New housing developments have helped increase the pollution in rivers, lakes and wetlands. New homes contribute to the problem by increasing wastewater, sewage and construction site runoff escaping into nearby waterways. These factors increase the environmental risk of Eutrophication. Eutrophication is the process whereby water sources become progressively infiltrated with phosphorus and nitrogen. This then promotes the growth of algae and damages precious wildlife. Despite, new housing developments having a role, the root causes of Eutrophication are agricultural run-off and underdeveloped water treatment systems.
Government action toward nutrient neutrality
Although most new housing developments are unaffected by nutrient pollution, statistics show that 74 of the 333 Local Authorities in England require extra mitigation measures. Several nature-rich sites in these areas are heavily polluted and need further protection. As a result, housebuilding has been halted to prevent further environmental degradation, causing 120,000 new housing developments to be postponed.
A development to reduce nutrient pollution is by 2030 water companies will legally be required to upgrade wastewater treatment works in nutrient neutrality areas. Alongside this target, the government has set out guidance for the water industry. The guidance endeavours to be a strategic direction for water companies on the environment and flood risk for business planning purposes.
Among the guidance, the UK government expects water companies to reduce stormwater overflows by implementing drainage and wastewater management plans. Additionally, the government is encouraging water companies to explore the use of nature-based solutions and sustainable drainage systems. With the aim to reduce the impact on water quality caused by chemicals diffusing into the environment. However, the implementation of these actions is currently led by water companies. Despite this, the homebuilding industry is estimated to have paid £3 billion to water companies in the past 30 years in infrastructure charges.
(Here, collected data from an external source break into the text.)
-- ==== Sys2Proof/Machine/Slots.lean ====
section
/-! DEFINITION. Slot and queue commands: pages, swaps, queue configuration, flush and spill (R222 to R247). -/

namespace Sys2Proof.Machine

/-! ## Frame periods and service rates (R153, R222) -/

/-- Frame period of coach c on transmit in ns as a fraction: 16 codewords of R106. -/
def periodDenOf (d : Dev) (c : Nat) (x : CoachCfg) : Nat :=
  let r := (engTx d (engineOf c)).rate
  2 * symbolRate r * needH r x.profile x.slots * 31
def periodDen (d : Dev) (c : Nat) : Nat := periodDenOf d c (coachTx d c).cfg
def periodNum : Nat := 16 * 30720 * 64 * 32 * 1000000
/-- Service rate in kb/s of a leg of n slots, times `rateDen` (R222). -/
def legRate (cls profile slots n : Nat) : Nat :=
  if n = 0 then 0 else payloadPositions profile slots n * 64 * (2 * symbolRate cls * needH cls profile slots * 31)
def rateDen : Nat := 16 * 30720 * 64 * 32
/-- The configuration of a coach from its next frame boundary on. -/
def boundaryCfg (d : Dev) (c : Nat) : CoachCfg := (coachTx d c).atBoundary.getD (coachTx d c).cfg
def coachLegRate (d : Dev) (c profile slots n : Nat) : Nat := legRate (engTx d (engineOf c)).rate profile slots n
/-- The sum over a tributary's transmit legs, groomed ones among them, times `rateDen`. -/
def serviceRate (d : Dev) (q : Nat) : Nat :=
  ((List.range 256).map (fun c => ((txLegs d c).filter (fun l => l.1 % 4096 == q)).map
    (fun l => coachLegRate d c (coachTx d c).cfg.profile (coachTx d c).cfg.slots l.2.length) |>.sum)).sum
/-- The sum over a tributary's receive legs, from each coach's receive configuration (R234, R347). -/
def receiveRate (d : Dev) (q : Nat) : Nat :=
  ((List.range 256).map (fun c =>
    let x := coachRx d c
    ((rxLegsOn d c x.slots (coachSwap d c).rxPage1).filter (fun l => l.1 == q)).map
      (fun l => legRate (engTx d (engineOf c)).rate x.profile x.slots l.2.length) |>.sum)).sum

/-! ## Consistency of pages (R225, R341, R342, R334) -/

/-- The transmit entries of the whole device with masked engines on their standby pages (R225). -/
def judgedTx (d : Dev) (mask : Nat) : Tab Word :=
  let on (p : Bool) (e : Nat × Word) : Bool :=
    let x := engineSwap d (e.1 / 640)
    (if mask.testBit (e.1 / 640) then !x.active1 else x.active1) == p
  d.slots.txPage0.filter (on false) ++ d.slots.txPage1.filter (on true)
/-- The receive entries with masked coaches on their standby pages. -/
def judgedRx (d : Dev) (mask : Nat → Bool) : Tab Word :=
  let on (p : Bool) (e : Nat × Word) : Bool :=
    let x := coachSwap d (e.1 / 40)
    (if mask (e.1 / 40) then !x.rxPage1 else x.rxPage1) == p
  d.slots.rxPage0.filter (on false) ++ d.slots.rxPage1.filter (on true)
/-- QUEUE entries of a tributary. -/
def entriesOf (t : Tab Word) (q : Nat) : Tab Word := t.filter (fun e => entKind e.2 == 1 && entQueue e.2 == q)
def queuesNamed (t : Tab Word) : List Nat := ((t.filter (fun e => entKind e.2 == 1)).map (fun e => entQueue e.2)).eraseDups
/-- Ordinals 0 to N − 1, each exactly once. -/
def ordinalsFull (l : Tab Word) : Bool :=
  decide (l.length ≤ 640) && (List.range l.length).all (fun o => l.any (fun e => entOrdinal e.2 == o))
/-- Ordinals without repeats. -/
def ordinalsUnique (l : Tab Word) : Bool := (l.map (fun e => entOrdinal e.2)).eraseDups.length == l.length
def oneEngine (l : Tab Word) : Bool := l.all (fun e => l.all (fun f => e.1 / 640 == f.1 / 640))
/-- The paths of a twin tributary's entries: those on engine A, those on engine B. -/
def onEngine (l : Tab Word) (n : Nat) : Tab Word := l.filter (fun e => e.1 / 640 == n)
/-- A tributary's entries lie on one engine, a twin tributary's on exactly its two (R225, R341). -/
def spansOk (d : Dev) (t : Tab Word) (q : Nat) : Bool :=
  match boundOf d q with
  | none => oneEngine (entriesOf t q)
  | some w =>
    let used := (entriesOf t q).map (·.1 / 640)
    let two := [(twinCfg d w).engineA, (twinCfg d w).engineB]
    used.all two.contains && two.all used.contains
def ordinalsOk (d : Dev) (rx : Bool) (t : Tab Word) (q : Nat) : Bool :=
  let ok := if rx then ordinalsUnique else ordinalsFull
  match boundOf d q with
  | none => ok (entriesOf t q)
  | some w => ok (onEngine (entriesOf t q) (twinCfg d w).engineA) && ok (onEngine (entriesOf t q) (twinCfg d w).engineB)
/-- The slot count a coach will have in force after the swap: a configuration that waits for its frame boundary comes before it (R78). -/
def slotsAfter (d : Dev) (mask c : Nat) : Nat :=
  match (coachTx d c).pending with
  | some p => if mask.testBit (engineOf c) then p.1 else (boundaryCfg d c).slots
  | none => (boundaryCfg d c).slots
/-- The tributaries groomed by GROOM entries, and the entries of one. -/
def groomedBy (d : Dev) (e : Nat × Word) : Option Nat := if entKind e.2 = 2 then mappedTo d (entRxSlot e.2) else none
def groomEntries (d : Dev) (t : Tab Word) (r : Nat) : Tab Word := t.filter (fun e => groomedBy d e == some r)
def groomedNamed (d : Dev) (t : Tab Word) : List Nat := (t.filterMap (groomedBy d)).eraseDups
def groomSpanOk (d : Dev) (t : Tab Word) (r : Nat) : Bool := oneEngine (groomEntries d t r) && (entriesOf t r).isEmpty
/-- A groomed tributary's transmit service rate on a page is at least 1.0005 times its receive rate (R234). -/
def groomRateOk (d : Dev) (mask : Nat) (t : Tab Word) (r : Nat) : Bool :=
  let es := groomEntries d t r
  let tx := ((List.range 256).map (fun c =>
    let n := (es.filter (fun e => e.1 / 40 == c)).length
    coachLegRate d c (boundaryCfg d c).profile (slotsAfter d mask c) n)).sum
  decide (10005 * receiveRate d r ≤ 10000 * tx)
/-- The path that a coach's twin legs belong to: A and B legs on one coach break R342. -/
def twinRoles (d : Dev) (t : Tab Word) (c : Nat) : List Nat :=
  ((t.filter (fun e => e.1 / 40 == c && entKind e.2 == 1)).filterMap (fun e =>
    (boundOf d (entQueue e.2)).map (fun w => if engineOf c = (twinCfg d w).engineA then 1 else 2))).eraseDups
/-- A transmit entry carries a secure tributary, directly or by grooming (R334). -/
def carriesSecure (d : Dev) (w : Word) : Bool :=
  match streamOf d w with
  | some s => secureQueue d (s % 4096)
  | none => false
/-- The cipher-brake check (R334), on the CIPHER_MODEs last committed. -/
def cipherOkTx (d : Dev) (t : Tab Word) : Bool := t.all (fun e => !carriesSecure d e.2 || (cipherTx d (e.1 / 40)).modeNext)
def cipherOkRx (d : Dev) (t : Tab Word) : Bool :=
  t.all (fun e => !(entKind e.2 == 1 && secureQueue d (entQueue e.2)) || (cipherRx d (e.1 / 40)).modeNext)
/-- Why the transmit pages judged are not consistent. -/
def txPageFaults (d : Dev) (mask : Nat) : List (Bool × Verdict) :=
  let t := judgedTx d mask
  [(!(queuesNamed t).all (ordinalsOk d false t), badArg 14),
   (!((queuesNamed t).all (spansOk d t) && (groomedNamed d t).all (groomSpanOk d t)), badArg 15),
   (!(List.range 256).all (fun c => decide ((twinRoles d t c).length ≤ 1)), badArg 43),
   (t.any (fun e => entKind e.2 != 0 && decide (slotsAfter d mask (e.1 / 40) ≤ e.1 % 40)), badArg 16),
   (!(groomedNamed d t).all (groomRateOk d mask t), badArg 17),
   (!(cipherOkTx d t && cipherOkRx d (judgedRx d (fun _ => false))), braked 3)]
def rxPageFaults (d : Dev) (mask : Nat → Bool) : List (Bool × Verdict) :=
  let t := judgedRx d mask
  [(!(queuesNamed t).all (ordinalsOk d true t), badArg 14),
   (!(queuesNamed t).all (spansOk d t), badArg 15),
   (!(List.range 256).all (fun c => decide ((twinRoles d t c).length ≤ 1)), badArg 43),
   (!cipherOkRx d t, braked 3)]

/-! ## Arming a transmit swap (R227, R228) -/

/-- FRAME_COUNT of the next frame: 0 where the first one is still to come (R159). -/
def frameNo (d : Dev) (c : Nat) : Nat := if (coachTx d c).framesRun then (frameTx d c).next else 0
/-- DEVTIME of the last frame of coach c; now where its frames do not run: DESIGN CHOICE, its first frame is then taken to begin at once. -/
def lastStart (d : Dev) (c : Nat) : Nat :=
  if (coachTx d c).framesRun then (match (frameTx d c).sent with | some f => f.time | none => nowNs d) else nowNs d
/-- FRAME_COUNT modulus of the next frames. -/
def nextMod (d : Dev) (c : Nat) : Nat := fcMod (boundaryCfg d c).version
/-- Frames of coach c from its next frame to frame `f`: negative where it has passed. -/
def framesTo (d : Dev) (c f : Nat) : Int :=
  let m := nextMod d c
  let k := modSub m f (frameNo d c)
  if 2 * k < m then k else (k : Int) - (m : Int)
/-- ns from the last frame to `k` frames after the next one, rounded down: the frame in progress keeps its period, those from the next boundary on
have the period of the configuration that waits for it (R78, R153). -/
def framesNs (d : Dev) (c : Nat) (k : Int) : Int :=
  let now : Int := if (coachTx d c).framesRun then 1 else 0
  let o := periodDen d c
  let n := periodDenOf d c (boundaryCfg d c)
  if 0 ≤ k then (periodNum : Int) * (now * n + k * o) / ((o * n : Nat) : Int) else (periodNum : Int) * (now + k) / (o : Int)
/-- T: DEVTIME in ns at which frame F_ref of the reference coach enters the encoder. -/
def swapInstant (d : Dev) (c f : Nat) : Int := (lastStart d c : Int) + framesNs d c (framesTo d c f)
/-- F_c: the first frame of a coach, of those not yet sent, whose lead codeword enters the encoder at or after T. -/
def swapFrame (d : Dev) (c : Nat) (t : Int) : Nat :=
  let o := periodDen d c
  let a := (t - (lastStart d c : Int)) * (o : Int) - (if (coachTx d c).framesRun then (periodNum : Int) else 0)
  (frameNo d c + ceilDiv (a.toNat * periodDenOf d c (boundaryCfg d c)) (periodNum * o)) % nextMod d c
/-- The engines of a mask; the coaches of its engines whose frames run. -/
def maskEngines (mask : Nat) : List Nat := (List.range 16).filter (fun n => mask.testBit n)
def swapCoaches (d : Dev) (n : Nat) : List Nat := (coachesOf n).filter (fun c => litCoach d c && (coachTx d c).framesRun)
/-- The lit coaches of an engine that is enabled whose frames do not run: their swap frame is fixed at their first frame boundary. A coach of a
disabled engine switches as an unlit one does. -/
def waitCoaches (d : Dev) (n : Nat) : List Nat :=
  (coachesOf n).filter (fun c => litCoach d c && !(coachTx d c).framesRun && (engTx d n).state != .disabled)
/-- Frames from a coach's next frame to frame `f`. -/
def ahead (d : Dev) (c f : Nat) : Nat := modSub (nextMod d c) f (frameNo d c)
/-- DEDUCED: the frames of a coach that has not begun cannot be counted 256 ahead, so with a change waiting on it the swap is TOO_SOON (R161, R228). -/
def slotArmChecks (d : Dev) (b : List Byte) : List (Bool × Verdict) :=
  let mask := u16 b 0
  let ref := u16 b 2
  let refOk := decide (ref < 256) && litCoach d ref && mask.testBit (engineOf ref)
  let t := swapInstant d ref (u64 b 6)
  let now : Int := nowNs d
  let es := maskEngines mask
  let waiting := (es.flatMap coachesOf).filter (fun c => litCoach d c && (coachTx d c).pending.isSome)
  let soon (c : Nat) : Bool := !(coachTx d c).framesRun || decide (ahead d c (swapFrame d c t) < 256)
  [(decide (255 < ref), outOfRange)] ++ txPageFaults d mask ++
  [(refOk && (decide (t < now + 100000) || waiting.any soon), badArg 12),
   (refOk && decide (now + 10000000000 < t), outOfRange),
   (refOk && es.any (fun n => (engineSwap d n).last != 0
      && decide (t < (engineSwap d n).last + (d.brakes.minSwapMs * 1000000 : Nat))), braked 6),
   (es.any (fun n => (engineSwap d n).armed.isSome), busy 18),
   (!refOk, badArg 24)]
/-- Arm the swap on one engine: its coaches' waiting changes go with it (R78). -/
def armEngine (mask : Nat) (t : Int) (n : Nat) (d : Dev) : Dev :=
  let fs := (swapCoaches d n).map (fun c => (c, swapFrame d c t))
  let ws := (waitCoaches d n).map (· % 16)
  let d1 := (coachesOf n).foldl (fun d c => setCoachTx c { coachTx d c with joined := (coachTx d c).pending.isSome } d) d
  setEngineSwap n { engineSwap d n with
    armed := some { time := t.toNat, mask := BitVec.ofNat 16 mask, frames := fs, waits := BitVec.ofNat 16 ((ws.map (2 ^ ·)).sum) }, done := 0, owed := 0 } d1
def slotArmService : Service where
  opcode := 0x0406
  targets _ b := 1 :: (maskEngines (u16 b 0)).map (0x10 + ·)
  checks := slotArmChecks
  run _ b d :=
    let t := swapInstant d (u16 b 2) (u64 b 6)
    okay ((maskEngines (u16 b 0)).foldl (fun d n => armEngine (u16 b 0) t n d) d)
def execSlotArm (mb : Mailbox) : State → Host.Outcome State Fault Refusal := lift (serve slotArmService mb)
Natural England nutrient neutrality mitigation scheme
The UK government and Natural England are working with local planning authorities to ensure wastewater generated by new housing developments does not pollute rivers and coastlines. Nutrient neutrality has become a tool for local planning authorities to use when accepting new developments to be constructed in the worst affected areas. This way, developers will be able to build the homes the country needs and any pollution increases will be offset by reduced pollution in the same area.
The government has been partnering with landowners to develop additional mitigation sites to offset nutrient pollution and generate credits. Among the measures is creating new wetlands and woodlands to support biodiversity recovery. The regeneration of these habitats will form the basis of credits, which property developers can apply for and purchase. Reinvestment of income from credit sales will be used to expand mitigation sites, monitor and improve evidence at current mitigation sites, and maintain existing mitigation sites.
The idea is that new homes can be built swiftly and benefit the natural environment. Finding environmentally conscious landscaping solutions will help property developers to minimise their impact on river pollution. Gravelrings gravel retention system and Grassrings grass protection system reduce surface water runoff since excess water soaks back into the ground. Therefore, lessening the risk of contaminated water entering nearby watercourses. This gives local planning authorities the confidence they need that new housing developments are delivering high-quality properties without spoiling the surrounding landscape.
The future of new housing developments
While the nutrient neutrality mitigation scheme has been rolled out this month in Tees Valley and new mitigation sites are being sought after. Homebuilders are concerned the continuing interventions from Natural England could see the housing supply fall from 233,000 last year to below 120,000 homes per year. A far cry from the current government target of 300,000 homes per year.